GLF is the most important LGBT Organization to have ever existed. We made more change in one year for this community than any other organization since and we also were certainly the most dysfunctional, and we are all proud of that! That first year, from Stonewall to the first Gay Pride in 1970, was pure magic and it made our community what it is today. It changed our lives in so many ways that no organization had.

Gay Liberation Front lead the first mass rally for LGBTQ rights in the streets of New York in July 1969, a month after the Stonewall Inn riots. (Photo courtesy Mark Segal)

We would no longer be invisible. We were out, loud and proud of who we were and we would no longer accept society’s labels.

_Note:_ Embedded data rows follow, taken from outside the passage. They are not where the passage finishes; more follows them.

/-- A write of DSP_PSTATp: 1 to RAIL releases FAULT to OFF; a write of PWR recorded in FAULT is acted on (R413, R414). -/
def State.writePstat (s : State) (p : Nat) (w : Word) : State :=
  let s := s.writePlain (R.DSP_PSTAT p) w
  if s.panelState p = 6 ∧ (F.DSP_PSTAT_RAIL p).get w = 1 then
    let noted := (s.panel p).noted
    let s := ((s.setPanel p { s.panel p with noted := false }).setFld (F.DSP_PSTAT_FCAUSE p) 0).panelTo p 0
    if noted && s.flag (F.DSP_PCFG_PWR p) && s.flag F.DSP_CTL_EN then s.panelUp p else s
  else s

/-- RAIL_FAULT_RELEASE (R413): a write of DSP_PSTATp with RAIL 1. -/
def execRailFaultRelease (acc : Acc) (p : Fin 2) (value : Word) (s : State) : Out :=
  .next (s.guardWrite acc (R.DSP_PSTAT p) (fun s => s.writePstat p ((F.DSP_PSTAT_RAIL p).put value 1)))

/-! ### Temperature bands (R415) -/

/-- Boundary TBi of panel p in 0.1 °C, i 1 to 3. -/
def State.panelTb (s : State) (p i : Nat) : Int := 10 * sext 8 ((s.reg (R.DSP_TB p)).toNat / 2 ^ (8 * (i - 1)) % 256)

/-- One application of the rise and fall rules at a temperature. -/
def State.panelBandStep (s : State) (p : Nat) (t : Int) (b : Nat) : Nat :=
  if b < s.fld (F.DSP_PCFG_NB p) ∧ s.panelTb p (b + 1) ≤ t then b + 1
  else if 0 < b ∧ t < s.panelTb p b - 30 then b - 1 else b

/-- The band of panel p from a band: the rules applied until neither applies; no value leaves it. -/
def State.bandOf (s : State) (p b : Nat) : Nat :=
  let t := s.fld (F.DSP_TEMP_TEMP p)
  if t = 0x8000 then b else
    let t := sext 16 t
    s.panelBandStep p t (s.panelBandStep p t (s.panelBandStep p t b))

/-! ### Overdrive (R417) -/

/-- Byte k of the overdrive table of band b of panel p. -/
def State.odByte (s : State) (p b k : Nat) : Nat := (s.reg (R.DSP_OD p b (k / 4))).toNat / 256 ^ (k % 4) % 256

/-- Overdrive of a component from q to n: bilinear between the grid levels 0, 16 … 240, 255, halves up. -/
def overdrive (o : Nat → Nat → Nat) (q n : Nat) : Nat :=
  let i := min (q / 16) 15
  let j := min (n / 16) 15
  let li := if i = 15 then 15 else 16
  let lj := if j = 15 then 15 else 16
  let x := q - 16 * i
  let y := n - 16 * j
  let v := o i j * ((li - x) * (lj - y)) + o (i + 1) j * (x * (lj - y)) + o i (j + 1) * ((li - x) * y) + o (i + 1) (j + 1) * (x * y)
  (2 * v + li * lj) / (2 * (li * lj))

/-- The R, G, B components of a pixel: XRGB8888, or RGB565 expanded by repeating its top bits. -/
def pixelRgb (rgb565 : Bool) (bs : List Byte) : List Nat :=
  if rgb565 then
    let v := leNat (bs.take 2)
    let r := v / 2048 % 32
    let g := v / 32 % 64
    let b := v % 32
    [r * 8 + r / 4, g * 4 + g / 16, b * 8 + b / 4]
  else [(bs.getD 2 0).toNat, (bs.getD 1 0).toNat, (bs.getD 0 0).toNat]

/-- The pixels of a line of n, each of `size` bytes. -/
def lineRgb (rgb565 : Bool) (size : Nat) : Nat → List Byte → List Nat
  | 0, _ => []
  | n + 1, bs => pixelRgb rgb565 bs ++ lineRgb rgb565 size n (bs.drop size)
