-- ==== Sys2Proof/Machine/Can.lean ====
section
/-! DEFINITION. CAN FD controllers and the ISO 11783 assists (19_buses_network.md, R421-R435). -/

namespace Sys2Proof.Machine

/-! ### Records -/

/-- Controller n beside its registers. -/
def State.can (s : State) (n : Nat) : CanU := SMap.get (fun _ => CanU.init) s.net.cans n

/-- Replace controller n. -/
def State.setCan (s : State) (n : Nat) (x : CanU) : State :=
  { s with net := { s.net with cans := SMap.set (fun _ => CanU.init) s.net.cans n x } }

/-- The state of controller n: 0 OFF, 1 ACTIVE, 2 PASSIVE, 3 BUS_OFF, 4 RECOVERING, 5 LISTEN (Table 19-4). -/
def State.canState (s : State) (n : Nat) : Nat := s.fld (F.CAN_ESTAT_STATE n)

/-- Whether a controller state sends. -/
def canSends (st : Nat) : Bool := st = 1 || st = 2

/-- Set a flag of CAN_STATn (R442). -/
def State.canFlag (s : State) (n : Nat) (f : Nat → Fld) : State := s.raiseFlag (f n) (206 + n)

/-! ### Frames -/

/-- Whether an ID word is of a 29-bit identifier, of an FD frame. -/
def idIde (w : Nat) : Bool := w / 2 ^ 29 % 2 = 1
def idFd (w : Nat) : Bool := w / 2 ^ 30 % 2 = 1
/-- The identifier, and its ISO 11783 parts: priority, PDU format, PDU specific, source address, PGN. -/
def idOf (w : Nat) : Nat := w % 2 ^ 29
def idPrio (w : Nat) : Nat := w / 2 ^ 26 % 8
def idPf (w : Nat) : Nat := w / 2 ^ 16 % 256
def idPs (w : Nat) : Nat := w / 2 ^ 8 % 256
def idSa (w : Nat) : Nat := w % 256
def idPgn (w : Nat) : Nat := w / 2 ^ 24 % 4 * 65536 + idPf w * 256 + (if 240 ≤ idPf w then idPs w else 0)

/-- The data bytes a DLC means (R421). -/
def dlcLen (fd : Bool) (dlc : Nat) : Nat :=
  if dlc ≤ 8 then dlc else if fd then [12, 16, 20, 24, 32, 48, 64].getD (dlc - 9) 64 else 8

/-- The DLC that encodes a length, if one does (R425). -/
def dlcOf (fd : Bool) (len : Nat) : Option Nat := (List.range (if fd then 16 else 9)).find? (fun d => dlcLen fd d = len)

/-- Data padded with 0x00 to a length. -/
def padTo (n : Nat) (bs : List Byte) : List Byte := bs.take n ++ List.replicate (n - bs.length) 0

/-- The order of bus arbitration: the smaller wins; a base identifier beats an extended one that begins with it. -/
def arbKey (w : Nat) : Nat :=
  if idIde w then idOf w / 2 ^ 18 * 2 ^ 19 + 2 ^ 18 + idOf w % 2 ^ 18 else w % 2 ^ 11 * 2 ^ 19

/-! ### States (R429-R432) -/

/-- Controller n stops sending: every field node on it is lost and the slot engine's frames are refused (R430, R432). -/
def State.canSilence (s : State) (n : Nat) : State :=
  ({ s with slt := { s.slt with out := s.slt.out.filter (fun r => r.bus ≠ n) } } : State).busLost n

/-- Enter a state of Table 19-4. -/
def State.canTo (s : State) (n st : Nat) : State :=
  let was := s.canState n
  let s := s.setFld (F.CAN_ESTAT_STATE n) st
  if canSends was && !canSends st then s.canSilence n else s

/-- Take new error counters: WARN when one reaches 96; PASSIVE at 128, ACTIVE below it again (R429). -/
def State.canCounters (s : State) (n tec rec : Nat) : State :=
  let t0 := s.fld (F.CAN_ESTAT_TEC n)
  let r0 := s.fld (F.CAN_ESTAT_REC n)
  let s := (s.setFld (F.CAN_ESTAT_TEC n) (min tec 511)).setFld (F.CAN_ESTAT_REC n) (min rec 255)
  let s := if (t0 < 96 ∧ 96 ≤ tec) ∨ (r0 < 96 ∧ 96 ≤ rec) then s.canFlag n F.CAN_STAT_WARN else s
  if s.canState n = 1 ∧ (128 ≤ tec ∨ 128 ≤ rec) then (s.canTo n 2).canFlag n F.CAN_STAT_PASSIVE
  else if s.canState n = 2 ∧ tec < 128 ∧ rec < 128 then s.canTo n 1 else s

/-- Abort the transmit buffers of controller n that a test selects: RESULT ABORTED (R424, R430). -/
def State.txbAbort (s : State) (n : Nat) (p : Nat → Bool) : State :=
  [0, 1, 2].foldl (fun s b =>
    if s.fld (F.CAN_TXB_CTL_STATE n b) ≠ 0 && p b then
      (s.setFld (F.CAN_TXB_CTL_STATE n b) 0).setFld (F.CAN_TXB_CTL_RESULT n b) 2
    else s) s

/-- Complete every transmit descriptor of ring r made available with a status, in order (R430). -/
def State.failAvailable (s : State) (r status : Nat) : Nat → State
  | 0 => s
  | fuel + 1 =>
    match s.nextDesc r with
    | none => s
    | some d => State.failAvailable ((s.startDesc r d).complete r d.didx status 0) r status fuel

/-- The transmit descriptor controller n holds completes with a status. -/
def State.hostFail (s : State) (n status : Nat) : State :=
  match (s.can n).host with
  | some (r, didx, _) => (s.setCan n { s.can n with host := none }).complete r didx status 0
  | none => s

/-- Controller n enters BUS_OFF (R430). -/
def State.canBusOff (s : State) (n : Nat) : State :=
  let s := ((s.canTo n 3).canFlag n F.CAN_STAT_BUSOFF).event 0x1001 []
  let s := (s.txbAbort n (fun _ => true)).hostFail n 0x81
  let s := s.setCan n { s.can n with bus := none, stop := false, own := [] }
  match s.ringOf (0x10 + n) with
  | some r => s.failAvailable r 0x81 (s.ringSize r + 1)
  | none => s

/-- A transmit error: TEC rises by 8; above 255 the controller leaves the bus (R429, R430). -/
def State.canTxError (s : State) (n lec : Nat) : State :=
  let s := if lec = 0 then s else s.setFld (F.CAN_ESTAT_LEC n) lec
  let tec := s.fld (F.CAN_ESTAT_TEC n) + 8
  let s := s.canCounters n tec (s.fld (F.CAN_ESTAT_REC n))
  if 255 < tec then s.canBusOff n else s

/-! ### Address claim (R434) -/

/-- Whether the claim assist of controller n is on. -/
def State.claims (s : State) (n : Nat) : Bool := n < 4 && s.flag (F.CAN_ACCFG_EN n)

/-- The NAME of controller n. -/
def State.acName (s : State) (n : Nat) : Nat := (s.reg (R.CAN_ACNAME_LO n)).toNat + (s.reg (R.CAN_ACNAME_HI n)).toNat * 2 ^ 32

/-- An Address Claimed, or Cannot Claim, frame from an address. -/
def claimFrame (sa name : Nat) : CanF := ⟨2 ^ 29 + 6 * 2 ^ 26 + 0xEEFF00 + sa, 8, leBytes 8 name, false⟩

/-- Queue a frame of an assist. -/
def State.ownSend (s : State) (n : Nat) (f : CanF) : State := s.setCan n { s.can n with own := (s.can n).own ++ [f] }

/-- The address of controller n changes: ADDR and event CAN_ADDR (R434). -/
def State.setAddr (s : State) (n sa : Nat) : State :=
  if s.fld (F.CAN_ACSTAT_SA n) = sa then s
  else ((s.setFld (F.CAN_ACSTAT_SA n) sa).canFlag n F.CAN_STAT_ADDR).event 0x1003 []

/-- Start a claim for PREF after 0.6 ms × a pseudo-random value from 0 to 255. -/
def State.claimStart (s : State) (n : Nat) : State :=
  if s.claims n then
    let r := s.drawNat 8
    let s := r.2.setCan n { r.2.can n with claimDue := some (s.now + 600000 * r.1), claimAt := none }
    (s.setFld (F.CAN_ACSTAT_STATE n) 1).setAddr n (s.fld (F.CAN_ACCFG_PREF n))
  else s

/-- Send Address Claimed for the address being claimed; 250 ms run from here. -/
def State.claimSend (s : State) (n : Nat) : State :=
  let s := s.setCan n { s.can n with claimDue := none, claimAt := some s.now }
  s.ownSend n (claimFrame (s.fld (F.CAN_ACSTAT_SA n)) (s.acName n))

/-- Whether a frame of controller n is held up by its claim: a 29-bit identifier while CLAIMING. -/
def State.claimHolds (s : State) (n w : Nat) : Bool := s.claims n && idIde w && s.fld (F.CAN_ACSTAT_STATE n) = 1

/-- Whether a frame of controller n cannot be sent: a 29-bit identifier while LOST. -/
def State.claimBars (s : State) (n w : Nat) : Bool := s.claims n && idIde w && s.fld (F.CAN_ACSTAT_STATE n) = 3

/-- In LOST the frames that would use the address complete NO_ADDRESS, and the slot engine's are discarded (R434). -/
def State.claimPurge (s : State) (n : Nat) : State :=
  let s := s.txbAbort n (fun b => s.fld (F.CAN_TXB_CTL_STATE n b) = 1 && s.claimBars n (s.fld (F.CAN_TXB_ID_ID n b)))
  let s := match (s.can n).host with
    | some (_, _, f) => if s.claimBars n f.idw then s.hostFail n 0x82 else s
    | none => s
  if s.claimBars n (2 ^ 29) then { s with slt := { s.slt with out := s.slt.out.filter (fun r => r.bus ≠ n) } } else s

/-- The claim is lost: Cannot Claim from 254 (R434). -/
def State.claimLost (s : State) (n : Nat) : State :=
  let s := s.setCan n { s.can n with claimDue := none, claimAt := none }
  let s := ((s.setFld (F.CAN_ACSTAT_STATE n) 3).canFlag n F.CAN_STAT_AC_LOST).setAddr n 254
  (s.ownSend n (claimFrame 254 (s.acName n))).claimPurge n

/-- The next address from MIN to MAX not seen claimed, after one, wrapping once. -/
def State.nextAddr (s : State) (n sa : Nat) : Option Nat :=
  let lo := s.fld (F.CAN_ACCFG_MIN n)
  let hi := s.fld (F.CAN_ACCFG_MAX n)
  let all := (List.range (hi + 1 - lo)).map (· + lo)
  ((all.filter (fun a => sa < a)) ++ (all.filter (fun a => a < sa))).find? (fun a => !(s.can n).seen.contains a)

/-- Another unit claims an address: contention when it is ours (R434). -/
def State.claimSeen (s : State) (n a name : Nat) : State :=
  let x := s.can n
  let s := if a = 254 ∨ x.seen.contains a then s else s.setCan n { x with seen := a :: x.seen }
  let st := s.fld (F.CAN_ACSTAT_STATE n)
  if a ≠ s.fld (F.CAN_ACSTAT_SA n) ∨ !(st = 2 ∨ (st = 1 ∧ x.claimAt.isSome)) then s
  else if name < s.acName n then
    if s.acName n / 2 ^ 63 = 1 then
      match s.nextAddr n a with
      | some b => ((s.setFld (F.CAN_ACSTAT_STATE n) 1).setAddr n b).claimSend n
      | none => s.claimLost n
    else s.claimLost n
  else if st = 1 then s.claimSend n
  else s.ownSend n (claimFrame a (s.acName n))

/-- A Request for the claim is answered (R434). -/
def State.claimAnswer (s : State) (n : Nat) : State :=
  let st := s.fld (F.CAN_ACSTAT_STATE n)
  if st = 2 ∨ (st = 1 ∧ (s.can n).claimAt.isSome) ∨ st = 3 then
    s.ownSend n (claimFrame (s.fld (F.CAN_ACSTAT_SA n)) (s.acName n))
  else s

We would tell them who we were. We were not “homosexuals.” We were gay men, gay women, lesbians, dykes, drag queens. Not only would we be open about who we were, we’d also be in your face to fight for our rights, not merely plead for them. This was all revolutionary, since 99.9% of our community was in the closet and in 1969, before GLF, there were only four types of places to go: Illegal gay bars, cruising areas, private parties and secret meetings of organizations, which were hidden so the police would not raid them.

GLF advertised our meetings. We advertised that we were going to have a dance, women dancing with women, men dancing with men and not in an illegal bar, but in public. We dared the police to raid us and they were afraid to. That was rebellious! We also publicly took back our Christopher Street by leafleting every night and facing off against the police. We did legal alerts, medical alerts, notices to gather for our next demonstration, handouts for Gay Youth meetings, a hotline, the nation’s first trans organization and the nation’s first LGBT Community Center. And if all that were not enough, we were the organizers and marshals for that very first Gay Pride in 1970, which was called Christopher Street Liberation Day March originally dreamed up by Craig Rodwell and Ellen Broidy.

Stonewall was not one night, it was a year, and GLF was its spirit. That spirit of rebellion transformed our world. Before Stonewall, less than 100 out people represented us, all white men and white women, no diversity allowed.

One year later at Gay Pride, people of color, trans people and youth gathered under a grassroots movement that welcomed all segments of our community, we were not 100 picketing once a year. We were now thousands.

I wasn’t just at Stonewall, more importantly, I was with GLF. Stonewall and GLF are synonymous. One night led to one magical year. A year that changed the world.

Mark Segal is publisher of The Philadelphia Gay News and last year his personal papers and artifacts, including some from this article, were inducted into The Smithsonian Institute’s American History Museum in Washington, D.C. His Memoir “And Then I Danced, Traveling The Road To LGBT Equality” was named book of the year by the National Lesbian Gay Journalist Association.